We're very pleased with that number.
A reason why that qualities are bigger because you just counting Covey now. You know, they weren't in the numbers before.
I appreciate that very much. Thank you for the call guys and the time.
Yes. Thank you.
Thank you. I'm not showing any further questions at this time. I would not like to turn the call back over to Jay Allison for any further remarks.

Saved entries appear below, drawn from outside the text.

-- ==== Sys2Proof/Certificates/Slice0/Obligations.lean ====
section
/-! DEFINITION. The statements about the module, for the provers. -/

open Sys2Proof Sys2Proof.Machine

/-! ### The machine as a whole -/

/-- A step takes the command at the front of the queue and runs it on the state with the queue's rest (the block's form; log entry 1). -/
def Obligations.StepRunsTheFrontCommand : Prop :=
  ∀ (c : Instr) (rest : List Instr) (s : State), s.pending = c :: rest → step s = exec c { s with pending := rest }

/-- With no command waiting a running module lets one core cycle pass: the Cue count rises by 1, or the follower's withheld count is taken
(R310, R312), the cancels of the count that ends are registered (R94), the running cores of troupes are charged (R332), and a core whose next
instruction word has an undefined class or operation is refused (R52); where there is neither, nothing else changes but that
a stored error may come about (R249; log entry 61). One that is frozen, held in reset
or without a clock stands still (R453, R473). That an empty queue is a cycle is the model's choice (log entry 1). -/
def Obligations.IdleStepIsOneCoreCycle : Prop :=
  ∀ s : State, s.pending = [] →
    (s.alive = false → step s = .next s) ∧
    (s.alive = true → ∃ t, step s = .next t ∧
      (s.cueRegs.withhold = false → t.cue = (s.cue + 1) % 2 ^ 64) ∧ (s.cueRegs.withhold = true → t.cue = s.cue) ∧
      t.cueRegs.withhold = false ∧
      ((∀ e ∈ s.troupes, e.2.gen.cancels = []) → (∀ c, c < physCores → undefinedWord (nextWord s c) = false) →
        t.cueRegs = { s.cueRegs with withhold := false } ∧
        { t with cue := s.cue, cueRegs := s.cueRegs, troupes := s.troupes, mem := s.mem, fresh := s.fresh } = s ∧
        { t.mem with weak := s.mem.weak } = s.mem ∧
        (∀ u, { t.troupe u with regs.acct.core := (s.troupe u).regs.acct.core } = s.troupe u)))

/-- Every command completes: no row of the table faults or is refused, whatever the state (log entry 1). -/
def Obligations.EveryCommandCompletes : Prop := ∀ (c : Instr) (s : State), ∃ t, exec c s = .next t

/-- No command touches the queue of waiting commands. -/
def Obligations.CommandsLeaveTheQueue : Prop := ∀ (c : Instr) (s t : State), exec c s = .next t → t.pending = s.pending

/-- R408: the replay-protected counters rise only by RPF_COMMIT, which raises each to the SVN of the object of its type in force, and no step makes
one fall; an object whose SVN is below the counter of its type is refused with ROLLBACK. -/
def Obligations.CountersRiseOnlyByCommit : Prop :=
  (∀ s t : State, step s = .next t →
    ((∀ h ok, s.pending.head? ≠ some (.rpfCommit h ok)) → t.bt.counters = s.bt.counters) ∧
    s.bt.counters.hub ≤ t.bt.counters.hub ∧ s.bt.counters.core ≤ t.bt.counters.core ∧ s.bt.counters.link ≤ t.bt.counters.link ∧
    s.bt.counters.bundle ≤ t.bt.counters.bundle ∧ s.bt.counters.modRec ≤ t.bt.counters.modRec ∧
    s.bt.counters.owner ≤ t.bt.counters.owner ∧ s.bt.counters.cast ≤ t.bt.counters.cast) ∧
  (∀ (s : State) (h : CmdHdr), accepted s h opRpfCommit = true →
    Gives (.rpfCommit h true) s (fun t =>
      (∀ x, s.bt.force.hub = some x → t.bt.counters.hub = max s.bt.counters.hub x.sig.svn) ∧
      (∀ x, s.bt.force.core = some x → t.bt.counters.core = max s.bt.counters.core x.sig.svn) ∧
      (∀ x, s.bt.force.link = some x → t.bt.counters.link = max s.bt.counters.link x.sig.svn) ∧
      (∀ x, s.bt.force.bundle = some x → t.bt.counters.bundle = max s.bt.counters.bundle x.sig.svn) ∧
      (∀ x, s.bt.force.modRec = some x → t.bt.counters.modRec = max s.bt.counters.modRec x.sig.svn) ∧
      (∀ x, s.bt.force.owner = some x → t.bt.counters.owner = max s.bt.counters.owner x.sig.svn) ∧
      (∀ x, s.cast = some x → t.bt.counters.cast = max s.bt.counters.cast x.sig.svn))) ∧
  (∀ (s : State) (x : Signed) (type area : Nat), signedOk s x type area = true → x.svn < counterOf s.bt.counters type →
    judgeSigned s x type area = stRollback)

/-- R479: no step changes the module record, which holds the variant record. -/
def Obligations.ModuleRecordIsFixed : Prop := ∀ s t : State, step s = .next t → t.bt.flash.modRec = s.bt.flash.modRec

/-- A module that is held in reset, waits for its reference or is frozen carries out no command but those of its input, rails, clocks, connectors
and Tableau; a host command that waits for its FENCE or for a casting image that is taking effect is not carried out yet; and one that the boot state does not accept completes
with BOOT_STATE and has no other effect (R383, R410, R426, R454, R473). -/
def Obligations.HeldModuleDoesNothing : Prop :=
  ∀ (c : Instr) (s : State),
    (s.alive = false → outside c = false → exec c s = .next s) ∧
    (∀ h op, s.alive = true → hostOf c = some (h, op) →
      (hostWaits s h op = true → exec c s = .next s) ∧
      (hostWaits s h op = false → bootAccepts s.boot op = false → exec c s = .next (complete h op stBootState s)))

/-- What reset leaves: no command waits; hub reset is asserted; the Cue count, the troupes, the cores and memory are empty; HUB_LMID is 0xFFF
(R392); the flash holds the firmware of bank A and the module record, and no owner record and no casting image (R479); the counters of R408 are 0. -/
def Obligations.ResetLeavesTheModuleAsShipped : Prop :=
  State.reset.pending = [] ∧ State.reset.boot = .reset ∧ State.reset.alive = false ∧ State.reset.cue = 0 ∧ State.reset.troupes = [] ∧
  State.reset.cores = [] ∧ State.reset.mem.bytes = [] ∧ State.reset.lmid = 0xFFF ∧
  State.reset.bt.flash.owner = none ∧ State.reset.bt.flash.cast.a = none ∧ State.reset.bt.flash.cast.b = none ∧
  State.reset.bt.flash.hub.a.isSome = true ∧ State.reset.bt.flash.hub.b = none ∧ State.reset.bt.flash.modRec.isSome = true ∧
  State.reset.bt.counters = {}

/-! ### Core instructions: issue, refusal, control -/

/-- R54, R50: each instruction with ND = 1 that issues sets CORE_STATUS.ND_SEEN and adds 1 to CORE_STATUS.ND_COUNT (which stops at 0xFFFF), and a
refused instruction does neither. An instruction that issues moves CORE_PC past its 16 bytes, a mark sets the troupe's bit of CUE_ND_MAP, and the issue
itself changes nothing else; the instruction's own effect then runs in that state. -/
def Obligations.IssueMovesThePcAndRecordsTheMark : Prop :=
  ∀ (c : Nat) (s : State),
    (let t := issueState c false s
     t.core c = { s.core c with regs.pc := (s.core c).regs.pc + 16 } ∧ (∀ d, d ≠ c → t.core d = s.core d) ∧ { t with cores := s.cores } = s) ∧
    (let t := issueState c true s
     t.core c = { s.core c with
       regs.pc := (s.core c).regs.pc + 16, regs.ndSeen := true, regs.ndCount := inc16 (s.core c).regs.ndCount } ∧
     (∀ d, d ≠ c → t.core d = s.core d) ∧
     ((s.core c).regs.troupe < 64 → bitOf t.cueRegs.ndMap (s.core c).regs.troupe = true) ∧
     { t with cores := s.cores, cueRegs.ndMap := s.cueRegs.ndMap } = s) ∧
    (∀ (nd : Bool) (body : State → Issue), issues s c = true →
      (∀ t, body (issueState c nd s) = .ok t → coreIssue c nd body s = .next t) ∧
      (∀ code, body (issueState c nd s) = .refuse code → ∃ t, coreIssue c nd body s = .next t ∧
        (t.core c).regs.ndSeen = (s.core c).regs.ndSeen ∧ (t.core c).regs.ndCount = (s.core c).regs.ndCount ∧
        (t.core c).regs.pc = (s.core c).regs.pc ∧ t.cueRegs = s.cueRegs))

/-- R84: a refused instruction halts the list at it. The core becomes faulted, FAULT is set, CORE_PC stays, CORE_FAULT records the first
refusal since FAULT was cleared, and no other core changes. Shown for a vector instruction whose VL field is illegal (OP_INVALID, R71), a branch
beyond the core store (STORE_RANGE, R66) and a SEM_TAKE without the ND mark (ND_REQUIRED, R53). -/
def Obligations.RefusalHaltsTheListAtTheInstruction : Prop :=
  ∀ (c : Nat) (w : VecWord) (target sem count : Nat) (s : State), issues s c = true →
    let refused := fun (code : Nat) (t : State) =>
      (t.core c).regs = { (s.core c).regs with
        state := .faulted, fault := true
        faultCode := (if (s.core c).regs.fault then (s.core c).regs.faultCode else code)
        faultPc := (if (s.core c).regs.fault then (s.core c).regs.faultPc else (s.core c).regs.pc) } ∧
      (t.core c).v = (s.core c).v ∧ (t.core c).store = (s.core c).store ∧ (t.core c).s = (s.core c).s ∧
      (∀ d, d ≠ c → t.core d = s.core d) ∧ t.sems = s.sems ∧ t.mem = s.mem
    (vlOk w = false → Gives (.vadd c w) s (refused rfOpInvalid)) ∧
    (storeBytes ≤ target → Gives (.branch c false target) s (refused rfStoreRange)) ∧
    Gives (.semTake c false sem count) s (refused rfNdRequired)

/-- The CTRL class (R52, R81): NOP and FENCE_L only issue; HALT ends the list with HALT_EV set; BRANCH moves CORE_PC to the target; LOOP
counts its register down and branches while it has not reached zero (log entry 9); the integer operations write one scalar register, by the exact
result where it fits, and an operation that is not defined for the class is refused with OP_INVALID; TAG_LOAD and TAG_STORE move a tag-file entry. -/
def Obligations.ControlInstructionResults : Prop :=
  ∀ (c : Nat) (nd : Bool) (s : State), issues s c = true →
    let s1 := issueState c nd s
    let k := s1.core c
    (exec (.nop c nd) s = .next s1) ∧
    (exec (.fenceL c nd) s = .next s1) ∧
    Gives (.halt c nd) s (fun t => t.core c = { k with regs.haltEv := true, regs.state := .halted } ∧
      (∀ d, d ≠ c → t.core d = s.core d) ∧ t.mem = s.mem ∧ t.sems = s.sems ∧ t.troupes = s.troupes) ∧
    (∀ target, target % 16 = 0 → target < storeBytes →
      Gives (.branch c nd target) s (fun t => t.core c = { k with regs.pc := target } ∧ RegsFrame c s1 t)) ∧
    (∀ r target, 1 < (k.sGet r).toNat → target % 16 = 0 → target < storeBytes →
      Gives (.loop c nd r target) s (fun t => (t.core c).sGet r = BitVec.ofNat 64 ((k.sGet r).toNat - 1) ∧ (t.core c).regs.pc = target ∧
        (∀ q, q ≠ r → (t.core c).sGet q = k.sGet q) ∧ { t.core c with s := k.s, regs.pc := k.regs.pc } = k ∧
        (∀ d, d ≠ c → t.core d = s.core d) ∧ { t with cores := s1.cores } = s1)) ∧
    (∀ r target, (k.sGet r).toNat ≤ 1 →
      Gives (.loop c nd r target) s (fun t => (t.core c).sGet r = 0 ∧ (t.core c).regs = k.regs ∧ (∀ d, d ≠ c → t.core d = s.core d))) ∧
    (∀ code rd ra rb, Gives (.scalarArith c nd (.other code) rd ra rb) s (fun t => (t.core c).regs.state = .faulted ∧ (t.core c).s = (s.core c).s ∧
      (t.core c).regs.pc = (s.core c).regs.pc ∧ ((s.core c).regs.fault = false → (t.core c).regs.faultCode = rfOpInvalid))) ∧
    (∀ op rd ra rb v, scalarResult op (k.sGet ra).toNat (k.sGet rb).toNat = some v → Gives (.scalarArith c nd op rd ra rb) s (fun t =>
      (t.core c).sGet rd = BitVec.ofNat 64 v ∧
      (∀ q, q ≠ rd → (t.core c).sGet q = k.sGet q) ∧ { t.core c with s := k.s } = k ∧
      (∀ d, d ≠ c → t.core d = s.core d) ∧ { t with cores := s1.cores } = s1)) ∧
    (∀ rd ra rb, (k.sGet ra).toNat + (k.sGet rb).toNat < 2 ^ 64 →
      Gives (.scalarArith c nd .add rd ra rb) s (fun t => ((t.core c).sGet rd).toNat = (k.sGet ra).toNat + (k.sGet rb).toNat)) ∧
    (∀ tag addr, addr + 8 ≤ storeBytes → Gives (.tagLoad c nd tag addr) s (fun t =>
      (t.core c).tagGet tag = BitVec.ofNat 64 (k.store.nat addr 8) ∧ (∀ q, q ≠ tag → (t.core c).tagGet q = k.tagGet q) ∧
      { t.core c with tags := k.tags } = k ∧ (∀ d, d ≠ c → t.core d = s.core d) ∧ { t with cores := s1.cores } = s1)) ∧
    (∀ tag addr, addr + 8 ≤ storeBytes → Gives (.tagStore c nd tag addr) s (fun t =>
      (t.core c).store.nat addr 8 = (k.tagGet tag).toNat ∧
      (∀ a, a < addr ∨ addr + 8 ≤ a → (t.core c).store.read a = k.store.read a) ∧
      { t.core c with store := k.store } = k ∧ (∀ d, d ≠ c → t.core d = s.core d) ∧ { t with cores := s1.cores } = s1))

Sure. Again, you know, we're always appreciative that you take the time to listen to the complete call. We're really working hard to deliver the construct that you want and that we've got a chance to deliver to you. And we do realize it's a new era of energy. We do realize we've got to get our costs down and keep them down like we have. We do realize we have to have these high margins, and we do realize there's some opportunities out there, and we have incredible backer, which is Jerry Jones to back us. So it's a pretty fortunate cycle that we're in, and we're thankful for that. And we're thankful for all of you who are either shareholders or bondholders or you provide our bank facility or an analyst, support whatever. We're working hard, so thank you.
Ladies and gentlemen, this concludes today's conference call. Thank you for participating. You may now disconnect.